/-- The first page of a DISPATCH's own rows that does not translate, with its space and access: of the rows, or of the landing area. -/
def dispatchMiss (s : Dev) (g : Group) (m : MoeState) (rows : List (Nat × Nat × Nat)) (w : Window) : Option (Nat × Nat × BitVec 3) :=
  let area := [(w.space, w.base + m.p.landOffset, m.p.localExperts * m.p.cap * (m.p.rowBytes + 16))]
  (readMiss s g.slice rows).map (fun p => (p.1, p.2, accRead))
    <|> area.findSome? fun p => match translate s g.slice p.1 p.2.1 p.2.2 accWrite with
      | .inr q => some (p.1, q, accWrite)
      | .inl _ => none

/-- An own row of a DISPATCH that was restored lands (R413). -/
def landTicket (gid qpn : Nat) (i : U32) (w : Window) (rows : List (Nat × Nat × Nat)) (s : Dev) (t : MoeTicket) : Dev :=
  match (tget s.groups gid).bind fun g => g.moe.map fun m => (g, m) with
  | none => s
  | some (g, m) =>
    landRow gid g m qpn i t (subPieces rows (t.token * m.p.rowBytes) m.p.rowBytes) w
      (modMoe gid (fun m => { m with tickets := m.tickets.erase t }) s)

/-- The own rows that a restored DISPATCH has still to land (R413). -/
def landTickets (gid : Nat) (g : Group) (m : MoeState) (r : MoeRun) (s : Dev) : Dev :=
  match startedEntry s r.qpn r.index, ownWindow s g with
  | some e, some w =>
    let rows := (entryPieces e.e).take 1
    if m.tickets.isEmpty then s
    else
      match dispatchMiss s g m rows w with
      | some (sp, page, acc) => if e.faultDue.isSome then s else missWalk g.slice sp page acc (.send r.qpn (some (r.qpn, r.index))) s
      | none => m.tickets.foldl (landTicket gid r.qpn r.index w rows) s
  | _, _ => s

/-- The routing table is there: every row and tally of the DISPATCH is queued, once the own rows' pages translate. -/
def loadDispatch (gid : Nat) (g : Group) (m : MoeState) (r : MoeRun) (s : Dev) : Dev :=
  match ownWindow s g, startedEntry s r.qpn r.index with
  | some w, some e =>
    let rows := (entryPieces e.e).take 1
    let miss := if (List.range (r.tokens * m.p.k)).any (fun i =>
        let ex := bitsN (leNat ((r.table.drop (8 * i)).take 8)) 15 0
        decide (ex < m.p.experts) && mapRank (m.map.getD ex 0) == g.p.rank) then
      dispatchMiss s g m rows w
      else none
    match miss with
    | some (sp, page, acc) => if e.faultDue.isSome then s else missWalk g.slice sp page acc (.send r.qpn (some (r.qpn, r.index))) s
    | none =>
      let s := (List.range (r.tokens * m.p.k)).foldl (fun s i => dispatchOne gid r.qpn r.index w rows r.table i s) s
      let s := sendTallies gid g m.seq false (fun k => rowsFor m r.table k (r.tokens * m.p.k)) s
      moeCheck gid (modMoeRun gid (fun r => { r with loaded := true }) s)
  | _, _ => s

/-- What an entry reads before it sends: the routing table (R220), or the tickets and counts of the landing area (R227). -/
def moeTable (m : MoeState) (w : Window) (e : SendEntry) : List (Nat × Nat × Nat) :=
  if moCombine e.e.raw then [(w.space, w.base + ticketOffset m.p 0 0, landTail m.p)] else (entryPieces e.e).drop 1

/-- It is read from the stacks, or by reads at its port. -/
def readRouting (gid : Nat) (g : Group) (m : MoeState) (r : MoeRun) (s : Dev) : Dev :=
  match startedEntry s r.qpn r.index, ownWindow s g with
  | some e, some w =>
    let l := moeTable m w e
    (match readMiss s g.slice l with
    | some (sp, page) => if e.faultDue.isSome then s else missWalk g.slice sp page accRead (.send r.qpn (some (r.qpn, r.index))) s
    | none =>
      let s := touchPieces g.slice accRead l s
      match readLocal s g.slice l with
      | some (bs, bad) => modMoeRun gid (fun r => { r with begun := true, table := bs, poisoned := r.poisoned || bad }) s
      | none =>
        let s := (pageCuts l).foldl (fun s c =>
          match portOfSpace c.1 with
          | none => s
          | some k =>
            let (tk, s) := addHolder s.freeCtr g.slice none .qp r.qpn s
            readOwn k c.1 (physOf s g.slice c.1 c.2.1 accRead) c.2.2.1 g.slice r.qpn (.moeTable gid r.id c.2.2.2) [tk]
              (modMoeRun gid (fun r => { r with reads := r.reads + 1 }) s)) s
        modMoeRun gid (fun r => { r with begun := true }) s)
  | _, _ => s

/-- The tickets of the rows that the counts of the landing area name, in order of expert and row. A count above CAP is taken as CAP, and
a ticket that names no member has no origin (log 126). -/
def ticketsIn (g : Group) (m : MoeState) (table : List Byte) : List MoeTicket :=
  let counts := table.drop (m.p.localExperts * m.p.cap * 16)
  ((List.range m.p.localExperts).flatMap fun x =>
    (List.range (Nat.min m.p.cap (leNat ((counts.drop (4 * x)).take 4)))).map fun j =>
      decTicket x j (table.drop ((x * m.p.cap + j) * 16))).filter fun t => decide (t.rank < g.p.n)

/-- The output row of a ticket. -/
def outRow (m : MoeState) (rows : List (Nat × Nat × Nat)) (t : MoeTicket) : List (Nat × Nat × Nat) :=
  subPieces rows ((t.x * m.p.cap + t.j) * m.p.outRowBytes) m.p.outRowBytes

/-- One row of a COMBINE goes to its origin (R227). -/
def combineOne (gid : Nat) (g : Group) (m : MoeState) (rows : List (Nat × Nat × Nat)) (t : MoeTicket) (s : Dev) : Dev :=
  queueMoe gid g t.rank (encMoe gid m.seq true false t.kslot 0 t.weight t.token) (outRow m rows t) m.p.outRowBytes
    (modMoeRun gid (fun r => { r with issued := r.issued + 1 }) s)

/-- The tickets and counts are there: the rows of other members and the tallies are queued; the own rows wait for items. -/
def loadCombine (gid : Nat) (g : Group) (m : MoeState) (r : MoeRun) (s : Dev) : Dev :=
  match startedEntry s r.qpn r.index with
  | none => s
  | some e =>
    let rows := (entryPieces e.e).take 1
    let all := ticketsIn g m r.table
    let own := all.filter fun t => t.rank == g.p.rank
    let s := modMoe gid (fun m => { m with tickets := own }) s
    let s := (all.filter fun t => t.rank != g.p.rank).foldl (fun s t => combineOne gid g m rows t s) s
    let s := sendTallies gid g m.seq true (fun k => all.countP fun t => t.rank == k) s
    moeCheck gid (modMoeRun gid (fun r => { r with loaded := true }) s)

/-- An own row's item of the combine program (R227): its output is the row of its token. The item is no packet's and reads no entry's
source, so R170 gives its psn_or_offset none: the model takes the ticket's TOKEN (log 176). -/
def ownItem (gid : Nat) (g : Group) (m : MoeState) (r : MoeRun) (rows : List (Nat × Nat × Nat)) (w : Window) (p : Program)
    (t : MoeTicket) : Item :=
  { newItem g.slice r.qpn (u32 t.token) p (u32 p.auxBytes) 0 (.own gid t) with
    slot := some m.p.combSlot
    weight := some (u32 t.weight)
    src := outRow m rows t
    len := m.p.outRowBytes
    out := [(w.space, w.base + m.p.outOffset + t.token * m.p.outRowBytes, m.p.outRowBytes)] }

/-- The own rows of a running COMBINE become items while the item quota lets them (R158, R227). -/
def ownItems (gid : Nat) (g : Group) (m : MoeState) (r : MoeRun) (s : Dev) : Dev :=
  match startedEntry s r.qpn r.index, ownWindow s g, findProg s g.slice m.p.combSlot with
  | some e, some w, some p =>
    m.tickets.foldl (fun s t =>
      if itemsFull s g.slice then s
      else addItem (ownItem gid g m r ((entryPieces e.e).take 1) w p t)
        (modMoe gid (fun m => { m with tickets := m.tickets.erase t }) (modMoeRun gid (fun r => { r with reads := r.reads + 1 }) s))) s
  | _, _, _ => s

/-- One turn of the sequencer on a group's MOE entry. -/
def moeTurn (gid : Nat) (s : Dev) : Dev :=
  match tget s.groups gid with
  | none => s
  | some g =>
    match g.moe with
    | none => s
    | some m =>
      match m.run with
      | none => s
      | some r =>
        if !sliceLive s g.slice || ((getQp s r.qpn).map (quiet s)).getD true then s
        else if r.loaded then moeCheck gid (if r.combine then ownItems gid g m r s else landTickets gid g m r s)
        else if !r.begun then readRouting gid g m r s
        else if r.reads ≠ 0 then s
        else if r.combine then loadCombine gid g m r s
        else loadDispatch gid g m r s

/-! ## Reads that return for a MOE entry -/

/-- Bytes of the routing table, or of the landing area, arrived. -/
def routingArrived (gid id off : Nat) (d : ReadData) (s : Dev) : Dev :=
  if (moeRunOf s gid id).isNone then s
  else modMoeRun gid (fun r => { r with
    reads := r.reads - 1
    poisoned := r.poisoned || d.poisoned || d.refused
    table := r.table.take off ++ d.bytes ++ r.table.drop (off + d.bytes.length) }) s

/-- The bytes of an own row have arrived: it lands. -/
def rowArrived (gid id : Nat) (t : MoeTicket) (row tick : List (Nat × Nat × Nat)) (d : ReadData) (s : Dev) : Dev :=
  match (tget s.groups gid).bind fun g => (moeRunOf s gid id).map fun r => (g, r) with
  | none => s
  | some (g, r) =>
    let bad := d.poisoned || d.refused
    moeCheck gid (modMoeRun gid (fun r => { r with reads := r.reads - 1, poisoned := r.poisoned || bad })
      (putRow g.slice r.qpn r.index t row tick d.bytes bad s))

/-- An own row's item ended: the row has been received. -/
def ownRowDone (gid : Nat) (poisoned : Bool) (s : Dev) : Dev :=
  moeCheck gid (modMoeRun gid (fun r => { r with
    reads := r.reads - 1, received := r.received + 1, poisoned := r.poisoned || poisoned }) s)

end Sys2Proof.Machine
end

○ ○ ○ ○ ○ ○ ○

Your instructions:
Search the listing above for "begun" and copy every line that has it.

Response below:
      | some (bs, bad) => modMoeRun gid (fun r => { r with begun := true, table := bs, poisoned := r.poisoned || bad }) s
        modMoeRun gid (fun r => { r with begun := true }) s)
        else if !r.begun then readRouting gid g m r s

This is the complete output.